Я действительно верил.
Потому что чувствовал его.
— Разве психиатрия тут
может помочь, Антон Антонович? Ну, заставите меня как-то забыть
обо всем этом, перестать об этом думать, вот и все. Та же водка.
— Продолжайте, — сказал
я.
— С удовольствием, — он
даже чуть порозовел. Он заводился. И это, несмотря на всю разницу
между ним тогдашним и нынешним, снова напомнило мне, как заводил
он сам себя, токуя, будто глухарь, у нас на кухне, и начинал говорить
громче, ярче, интереснее, эмоциональнее, убежденнее... безапелляционнее...
Почти два десятка лет
промахнуло, Бож-же мой... Если бы не этот человек, сейчас мой брат
или сестра кончали бы школу.
Где не проходят литературу.
— И обратите, пожалуйста,
еще раз внимание на то, что я вас отнюдь не уговариваю воспользоваться
нашими услугами, — добавил я. И опять поймал себя на том, что в
голосе моем совершенно неуместно в беседе врача и больного звякнул
металл.
Он, явно уже готовый к
следующей тираде, запнулся.
— Простите, — проговорил
он потом. — Я действительно веду себя глупо. Знаете, как это бывает.
Хочешь быть поскромнее, но если перестарался хоть на волос — это,
наоборот, выглядит как неимоверная гордыня. Так и тут. Я все тщусь
изобразить, что отнюдь вам не навязываюсь и если вы меня пошлете
подальше, как симулянта, совершенно на вас не обижусь... а получается,
будто провоцирую вас на уговоры: нет, вы уж полечитесь у нас, будьте
так любезны... Простите.

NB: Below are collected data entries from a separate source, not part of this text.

-- ==== Sys2Proof/Tests/Slice0.lean ====
section
/-! SUPPORT. Slice0.lean: the smoke tests of the checks, the words written out from the spec, the vectors of
95_test_vectors, and a witness for the hypotheses of each obligation. Configuration CFG-T of 95_test_vectors. -/

namespace Sys2Proof.Tests

open Sys2Proof.Machine Sys2Proof.Safety

/-- CFG-T (95_test_vectors section 0). -/
def cfgT : Config :=
  { Config.reference with srcW := 2, srcH := 2, outW := 3, outH := 3,
                          sl0 := 0x4000#32, sl1 := 0x4010#32, snap0 := 0x5000#32, snap1 := 0x5010#32 }

/-- CFG-T without a video DMA channel (95_test_vectors P6). -/
def cfgNoV : Config := { cfgT with chAvailV := false }

/-- A block right after a reset. -/
def fresh : State := State.resetIn cfgT [] ⟨[], [], [], [], [], 0⟩

/-- The block after INIT and START of both channels. -/
def live : State :=
  { fresh with chanA := ⟨true, true, 8#16, false, false, true, 0#32, 0#32⟩,
               chanV := ⟨true, true, 2#16, false, false, false, 0#32, 0#32⟩ }

/-- `live` with port 0's arguments. -/
def args (a b : Word) (s : State) : State := { s with port0 := { s.port0 with arg0 := a, arg1 := b } }

/-- Memory with `bs` stored at `a`. -/
def bytesAt (a : Word) (bs : List Byte) (s : State) : State := { s with mem := s.mem.writeBytes a bs }

/-- What a next state shows; nothing for another outcome. -/
def seen {α : Type} (r : Result) (f : State → α) : Option α :=
  match r with
  | .next t => some (f t)
  | .fault _ => none
  | .refused _ => none

/-- The state whose next step is a core's access. -/
def doing (p : Port) (a : Access) (s : State) : State := (s.setProg p [a]).setSched [.core p]

/-- The state whose next turn is `t`. -/
def taking (t : Turn) (s : State) : State := s.setSched [t]

/-! ### Smoke tests: each check refuses an ill-formed term -/

theorem test_cfgT_wellFormed : cfgT.WellFormed := by decide
theorem test_size_zero_refused : ¬ { cfgT with srcW := 0 }.WellFormed := by decide
theorem test_size_over_refused : ¬ { cfgT with outH := 65536 }.WellFormed := by decide
theorem test_frac_refused : ¬ { cfgT with frac := 8 }.WellFormed := by decide
theorem test_capacity_zero_refused : ¬ { cfgT with audCap := 0 }.WellFormed := by decide
theorem test_divisor_zero_refused : ¬ { cfgT with divV := 0 }.WellFormed := by decide
theorem test_fifo_deep_refused : ¬ { cfgT with fifoDepth := 256 }.WellFormed := by decide
theorem test_misaligned_buffer_refused : ¬ { cfgT with abuf1 := 0x1012#32 }.WellFormed := by decide
theorem test_overlap_refused : ¬ { cfgT with sl1 := 0x4004#32 }.WellFormed := by decide
theorem test_over_the_top_refused : ¬ { cfgT with snap1 := 0xFFFFFFFC#32 }.WellFormed := by decide
theorem test_window_overlap_refused : ¬ { cfgT with base := 0x4F04#32 }.WellFormed := by decide
theorem test_window_wraps_admitted : { cfgT with base := 0xFFFFFF04#32 }.WellFormed := by decide
theorem test_window_wrap_overlap_refused : ¬ { cfgT with base := 0xFFFFFF04#32, abuf0 := 0#32 }.WellFormed := by decide
theorem test_layout_refused : ¬ { cfgT with layout := ⟨3, 3, 1, 0⟩ }.WellFormed := by decide
theorem test_send_on_port0_refused : ¬ Instr.WellFormedCommand .sendFrame .p0 := by decide
theorem test_render_on_port1_refused : ¬ Instr.WellFormedCommand .renderFrame .p1 := by decide
theorem test_event_as_command_refused : ¬ Instr.WellFormedCommand (.dmaBeat .A) .p0 := by decide
theorem test_command_as_event_refused : ¬ Instr.WellFormedEvent (.init .A) := by decide
theorem test_bad_config_has_no_run :
    seen (step (taking .clk { fresh with cfg := { cfgT with frac := 8 } })) (fun _ => ()) = none := by decide

/-! ### The words of 30_encoding R113 and R114, written out bit by bit: OP in bits 7:0, CH in bit 8 -/

theorem test_word_nop : decodeTableWord 32 0b1_0000_0000 = some (.nop .V) := by decide
theorem test_word_init : decodeTableWord 32 0b0_0000_0001 = some (.init .A) := by decide
theorem test_word_start : decodeTableWord 32 0b1_0000_0010 = some (.start .V) := by decide
theorem test_word_stop : decodeTableWord 32 0b0_0000_0011 = some (.stop .A) := by decide
theorem test_word_queueSamples : decodeTableWord 32 0b0_0001_0000 = some .queueSamples := by decide
theorem test_word_bufferReady : decodeTableWord 32 0b0_0001_0001 = some .bufferReady := by decide
theorem test_word_renderFrame : decodeTableWord 32 0b1_0010_0000 = some .renderFrame := by decide
theorem test_word_sendFrame : decodeTableWord 32 0b1_0010_0001 = some .sendFrame := by decide
theorem test_word_smEmitA : decodeTableWord 32 0b0_1000_0000 = some .smEmitA := by decide
theorem test_word_smEmitV : decodeTableWord 32 0b1_1000_0000 = some .smEmitV := by decide
theorem test_word_smSilence : decodeTableWord 32 0b0_1000_0001 = some .smSilence := by decide
theorem test_word_dmaBeat : decodeTableWord 32 0b1_1001_0000 = some (.dmaBeat .V) := by decide
theorem test_word_airqSwap : decodeTableWord 32 0b0_1010_0000 = some .airqSwap := by decide
theorem test_word_rfCopy : decodeTableWord 32 0b1_1011_0000 = some .rfCopy := by decide
theorem test_word_rfPublish : decodeTableWord 32 0b1_1011_0001 = some .rfPublish := by decide
theorem test_word_sfTake : decodeTableWord 32 0b1_1100_0000 = some .sfTake := by decide
theorem test_word_sfBuild : decodeTableWord 32 0b1_1100_0001 = some .sfBuild := by decide
theorem test_word_sfStart : decodeTableWord 32 0b1_1100_0010 = some .sfStart := by decide
theorem test_word_sfFinish : decodeTableWord 32 0b1_1100_0011 = some .sfFinish := by decide
/-- 95_test_vectors section 2: words that are no instruction, or no command. -/
theorem test_words_refused :
    decodeTableWord 32 0x110 = none ∧ decodeTableWord 32 0x111 = none ∧ decodeTableWord 32 0x020 = none ∧
    decodeTableWord 32 0x004 = none ∧ decodeTableWord 32 0x0FF = none ∧ decodeTableWord 32 0x200 = none ∧
    decodeTableWord 32 0x80000001 = none := by decide
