/-- A command that commits ends locked: LOCK_CONFIG sets the lock, every other command needs it (R140, R304). -/
theorem commit_locked {i : Instr} {s c : State} {nz : Bool} (h : effectOf i s = .commit c nz) :
    c.status.locked = true := by
  by_cases hi : i = .lockConfig
  · subst hi
    obtain ⟨-, -, rfl, -⟩ := lockConfigEffect_commit.mp h
    rfl
  · obtain ⟨-, hstatus⟩ := commitKeeps_of_effectOf hi h
    rw [hstatus, locked_of_commit hi h]

theorem commit_cfg {i : Instr} {s c : State} {nz : Bool} (h : effectOf i s = .commit c nz) : c.cfg = s.cfg := by
  have hcfg := exec_cfg (exec_of_commit h)
  exact hcfg

/-- LOCK_CONFIG checks the configuration it locks; under the lock it was legal before (R141). -/
theorem commit_legal {i : Instr} {s c : State} {nz : Bool} (h : effectOf i s = .commit c nz)
    (hlegal : s.status.locked = true → s.cfg.legal = true) : s.cfg.legal = true := by
  by_cases hi : i = .lockConfig
  · subst hi
    obtain ⟨-, hc, -⟩ := lockConfigEffect_commit.mp h
    exact hc
  · exact hlegal (locked_of_commit hi h)

/-! ## SPARE_NZ (R172) -/

/-- The commands that pack or unpack a primary header. -/
abbrev handlesHeader (i : Instr) : Prop := i = .phEncode ∨ i = .phDecode ∨ (∃ h, i = .tfEncode h) ∨ i = .tfDecode

/-- A header command commits SPARE_NZ by its spare field, which strict handling has let through (R172). -/
theorem commit_spareNz {i : Instr} {s c : State} {nz : Bool} (hi : handlesHeader i) (h : effectOf i s = .commit c nz) :
    nz = (c.hdr.spare != 0) ∧ s.cfg.rejectsSpare c.hdr.spare = false := by
  rcases hi with rfl | rfl | ⟨hook, rfl⟩ | rfl
  · obtain ⟨-, -, -, -, hspare, rfl, hnz⟩ := commit_under_lock phEncodeEffect_commit h
    exact ⟨hnz, hspare⟩
  · obtain ⟨-, -, -, -, -, hspare, rfl, hnz⟩ := commit_under_lock phDecodeEffect_commit h
    exact ⟨hnz, hspare⟩
  · obtain ⟨-, -, -, -, -, -, -, -, -, hspare, -, rfl, hnz⟩ := commit_under_lock tfEncodeEffect_commit h
    exact ⟨hnz, hspare⟩
  · obtain ⟨-, -, -, -, -, hspare, -, -, f, -, rfl, hnz⟩ := commit_under_lock tfDecodeEffect_commit h
    rw [storeFrame_hdr]
    exact ⟨hnz, hspare⟩

theorem commit_spareNz_false {i : Instr} {s c : State} {nz : Bool} (hi : ¬ handlesHeader i)
    (h : effectOf i s = .commit c nz) : nz = false := by
  cases i with
  | lockConfig => exact (lockConfigEffect_commit.mp h).2.2.2
  | writeField =>
    obtain ⟨-, -, -, -, -, -, hnz⟩ := commit_under_lock writeFieldEffect_commit h
    exact hnz
  | readField =>
    obtain ⟨-, -, -, -, -, hnz⟩ := commit_under_lock readFieldEffect_commit h
    exact hnz
  | dfEncode =>
    obtain ⟨-, -, -, -, -, -, hnz⟩ := commit_under_lock dfEncodeEffect_commit h
    exact hnz
  | dfDecode =>
    obtain ⟨-, -, f, -, -, hnz⟩ := commit_under_lock dfDecodeEffect_commit h
    exact hnz
  | spEncode =>
    obtain ⟨-, -, -, -, -, -, hnz⟩ := commit_under_lock spEncodeEffect_commit h
    exact hnz
  | spDecode =>
    obtain ⟨-, -, -, -, -, -, hnz⟩ := commit_under_lock spDecodeEffect_commit h
    exact hnz
  | phEncode | phDecode | tfEncode hook | tfDecode => simp [handlesHeader] at hi
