-- ==== Sys2Proof/Certificates/Slice0/Obligations.lean ====
section
/-! DEFINITION. The statements for the provers. Each says which rule of spec/ it formalises. `exec i s` is the instruction's own
effect, in the state whose pc is already pc_next (40_sequencer.md R112); `step` adds the fetch, the count and the advance.
`cfg.boundsOk` is 00_scope.md R8; `cfg.Valid`, an admitted configuration, adds that the tables are maps without ambiguity
(30_encoding.md R82; log 3). -/

open Sys2Proof Sys2Proof.Machine

/-! ### Encoding (30_encoding.md) -/

/-- R93: the nine worked encodings decode to their lines, and the lines encode to those bytes. -/
def Obligations.ExampleLinesEncodeAndDecode : Prop :=
  ∀ p ∈ ([(.seti 3 5, ⟨0x02, 0x03, 0x05, 0x00, 0x00, 0x00⟩), (.seti 4 3, ⟨0x02, 0x04, 0x03, 0x00, 0x00, 0x00⟩),
      (.addi 3 4, ⟨0x04, 0x03, 0x04, 0x00, 0x00, 0x00⟩), (.halt, ⟨0x01, 0x00, 0x00, 0x00, 0x00, 0x00⟩),
      (.seti 3 0xFFFF, ⟨0x02, 0x03, 0xFF, 0xFF, 0x00, 0x00⟩), (.seti 4 0x0001, ⟨0x02, 0x04, 0x01, 0x00, 0x00, 0x00⟩),
      (.deci 3, ⟨0x07, 0x03, 0x00, 0x00, 0x00, 0x00⟩), (.cmpi 3 4, ⟨0x08, 0x03, 0x04, 0x00, 0x00, 0x00⟩),
      (.meqi 3 4, ⟨0x09, 0x03, 0x04, 0x00, 0x00, 0x00⟩)] : List (Instr × Record)),
    decode Config.ex p.2 = .ok p.1 ∧ encode Config.ex p.1 = p.2

/-- R86 with R81: each opcode byte, with any operand bytes, is its instruction, the fields where the table puts them and wide
fields little-endian. -/
def Obligations.OpcodeMapSelectsTheInstruction : Prop :=
  ∀ x1 x2 x3 x4 x5 : Byte,
    decode Config.ex ⟨0x01, x1, x2, x3, x4, x5⟩ = .ok .halt ∧
    decode Config.ex ⟨0x02, x1, x2, x3, x4, x5⟩ = .ok (.seti x1 (x3 ++ x2)) ∧
    decode Config.ex ⟨0x03, x1, x2, x3, x4, x5⟩ = .ok (.setf x1 (x5 ++ x4 ++ x3 ++ x2)) ∧
    decode Config.ex ⟨0x04, x1, x2, x3, x4, x5⟩ = .ok (.addi x1 x2) ∧
    decode Config.ex ⟨0x05, x1, x2, x3, x4, x5⟩ = .ok (.subi x1 x2) ∧
    decode Config.ex ⟨0x06, x1, x2, x3, x4, x5⟩ = .ok (.inci x1) ∧
    decode Config.ex ⟨0x07, x1, x2, x3, x4, x5⟩ = .ok (.deci x1) ∧
    decode Config.ex ⟨0x08, x1, x2, x3, x4, x5⟩ = .ok (.cmpi x1 x2) ∧
    decode Config.ex ⟨0x09, x1, x2, x3, x4, x5⟩ = .ok (.meqi x1 x2) ∧
    decode Config.ex ⟨0x0A, x1, x2, x3, x4, x5⟩ = .ok (.mnei x1 x2) ∧
    decode Config.ex ⟨0x0B, x1, x2, x3, x4, x5⟩ = .ok (.mgti x1 x2) ∧
    decode Config.ex ⟨0x0C, x1, x2, x3, x4, x5⟩ = .ok (.mgei x1 x2) ∧
    decode Config.ex ⟨0x0D, x1, x2, x3, x4, x5⟩ = .ok (.mlti x1 x2) ∧
    decode Config.ex ⟨0x0E, x1, x2, x3, x4, x5⟩ = .ok (.mlei x1 x2) ∧
    decode Config.ex ⟨0x0F, x1, x2, x3, x4, x5⟩ = .ok (.leai x1 x2 x3 x4) ∧
    decode Config.ex ⟨0x10, x1, x2, x3, x4, x5⟩ = .ok (.pushi x1) ∧
    decode Config.ex ⟨0x11, x1, x2, x3, x4, x5⟩ = .ok (.popi x1) ∧
    decode Config.ex ⟨0x12, x1, x2, x3, x4, x5⟩ = .ok (.pushf x1) ∧
    decode Config.ex ⟨0x13, x1, x2, x3, x4, x5⟩ = .ok (.popf x1) ∧
    decode Config.ex ⟨0x14, x1, x2, x3, x4, x5⟩ = .ok (.lodi (x3 ++ x2) x1) ∧
    decode Config.ex ⟨0x15, x1, x2, x3, x4, x5⟩ = .ok (.stoi (x3 ++ x2) x1) ∧
    decode Config.ex ⟨0x16, x1, x2, x3, x4, x5⟩ = .ok (.lodf (x3 ++ x2) x1) ∧
    decode Config.ex ⟨0x17, x1, x2, x3, x4, x5⟩ = .ok (.stof (x3 ++ x2) x1) ∧
    decode Config.ex ⟨0x18, x1, x2, x3, x4, x5⟩ = .ok (.call (x2 ++ x1)) ∧
    decode Config.ex ⟨0x19, x1, x2, x3, x4, x5⟩ = .ok .retn

/-- R87: the illegal opcode bytes are 0x00 and 0x1A..0xFF, 231 of them, and fetching one raises UnrecognizedOpcode. -/
def Obligations.IllegalOpcodeBytesAreRejected : Prop :=
  (∀ r : Record, decode Config.ex r = .error (.unrecognizedOpcode r.b0) ↔ r.b0 = 0x00 ∨ 0x1A ≤ r.b0.toNat) ∧
  ((List.range 256).filter (fun b => (Config.ex.opcodeAt? (BitVec.ofNat 8 b)).isNone)).length = 231 ∧
  ∀ s : State, s.cfg = Config.ex → s.status = .noError → s.ints.pc.toNat ≤ 0xFFFA →
    (s.mem.read s.ints.pc.toNat = 0x00 ∨ 0x1A ≤ (s.mem.read s.ints.pc.toNat).toNat) →
    ∃ t, step s = .next t ∧ t.status = .error .unrecognizedOpcode ∧ t.ints = s.ints

/-- R82, R83, R86, R91: in every admitted configuration, decoding an instruction's record gives the instruction, whatever its
operands. -/
def Obligations.DecodeUndoesEncode : Prop := ∀ c : Config, c.Valid → ∀ i : Instr, decode c (encode c i) = .ok i

/-- R81, R82, R85: in every admitted configuration, encoding a decoded record gives back every byte its schema uses. -/
def Obligations.EncodeRestoresTheUsedBytes : Prop :=
  ∀ c : Config, c.Valid → ∀ (r : Record) (i : Instr), decode c r = .ok i →
    (encode c i).bytes.take i.opcode.schema.usedBytes = r.bytes.take i.opcode.schema.usedBytes

/-- R85: decoding (so executing) is the same whatever the unused bytes hold, and the encoder writes 0x00 there. -/
def Obligations.UnusedBytesAreIgnored : Prop :=
  (∀ (c : Config) (r q : Record), r.b0 = q.b0 →
    (∀ o, c.opcodeAt? r.b0 = some o → r.bytes.take o.schema.usedBytes = q.bytes.take o.schema.usedBytes) →
    decode c r = decode c q) ∧
  ∀ (c : Config) (i : Instr) (b : Byte), b ∈ (encode c i).bytes.drop i.opcode.schema.usedBytes → b = 0x00

/-- R22: the register ids, in their two spaces; an accessor given an id out of range raises RegisterUnrecognized. -/
def Obligations.RegisterIdsNameTheRegisters : Prop :=
  [(0x00 : IntId), 0x01, 0x02, 0x03, 0x04, 0x05, 0x06, 0x07].map Config.ex.intReg? =
    [some .pc, some .sp, some .bp, some .ir0, some .ir1, some .ir2, some .ir3, some .irv] ∧
  [(0x00 : FltId), 0x01, 0x02, 0x03, 0x04].map Config.ex.fltReg? =
    [some .fr0, some .fr1, some .fr2, some .fr3, some .frv] ∧
  ∀ s : State, s.cfg = Config.ex →
    (∀ (id : IntId) (v : Word), 0x08 ≤ id.toNat → getInt s id = raise s .registerUnrecognized ∧
      setIntGeneral s id v = raise s .registerUnrecognized ∧ setIntAny s id v = raise s .registerUnrecognized) ∧
    ∀ (id : FltId) (w : Pattern), 0x05 ≤ id.toNat → getFlt s id = raise s .registerUnrecognized ∧
      setFlt s id w = raise s .registerUnrecognized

Беру ситуацию под контроль.
Однако. Это выглядело
опять-таки достойным уважения. И, самое главное, он был совершенно
искренен, я чувствовал. Я начал понимать, почему славная женщина
Алла принимала в нем такое участие. Странно, правда, что она его
сюда за ручку не привела.
И тут же я почувствовал,
что она и собиралась — Вербицкий не позволил.
— Или вот еще, — сказал
он. — Мои же коллеги-литераторы... целое движение, кажется, уже
возникло — за переход на латиницу. Доводы: сейчас, когда благодаря
компьютеризации мы и так уже в ней по уши — нам предоставлен исторический
шанс воссоединиться наконец с настоящей культурой. Реально стать
европейской нацией и страной нам никогда не даст кириллица; только
избавившись от нее, мы преодолеем барьер и выкарабкаемся из варварства.
Все время цитируется Сомерсет Моэм: "Если эти русские хотят,
чтобы их считали цивилизованными людьми, почему они не говорят на
языках цивилизованных наций?" При этом уже тут лицемерие —
будто те, кто откопал цитату, не обратили внимание, что у автора
ее произносит напыщенный болван! И последний довод, убойный: правда,
таким образом мы потеряем всю свою литературу, она станет для нас
мертвой, как ныне мертвы для большинства из нас церковно-славянские
тексты... а уж эти-то тексты и вообще превратятся во что-то вроде
иероглифических папирусов... НО ВЕДЬ ЭТО И К ЛУЧШЕМУ! Надо делом
заниматься, а не забивать себе мозги описаниями давно не существующей
жизни! Опять-таки: даешь конкретный успех конкретной деятельности,
и более — ничего. Как по-вашему, писателю подобная перспектива помогает
писать?
— Думаю, нет.
— Как по-вашему, если
это движение начато и организовано коллегами, литераторами же —
что писателю думать о литературе и ее роли?
— Думаю, что это не его
работа. Делать литературу и думать о литературе — вещи взаимосвязанные,
разумеется, но если мысли о литературе мешают ее создавать, следует
предпочесть создание. Вот если бы вы были критик или литературовед
— тогда да, тогда следовало бы поступить наоборот...
Он покачал головой.
— Роскошно сказано, но...
не помогает.
— Вы хотите сказать этими
примерами, что утратили квалифицированного читателя и теперь вам
приходится как бы кричать в пустоту? Но есть же, говорят, и элитарная
литература, литература для умных...
— Элитарная литература
кончилась еще во второй половине девяностых, — резко ответил он.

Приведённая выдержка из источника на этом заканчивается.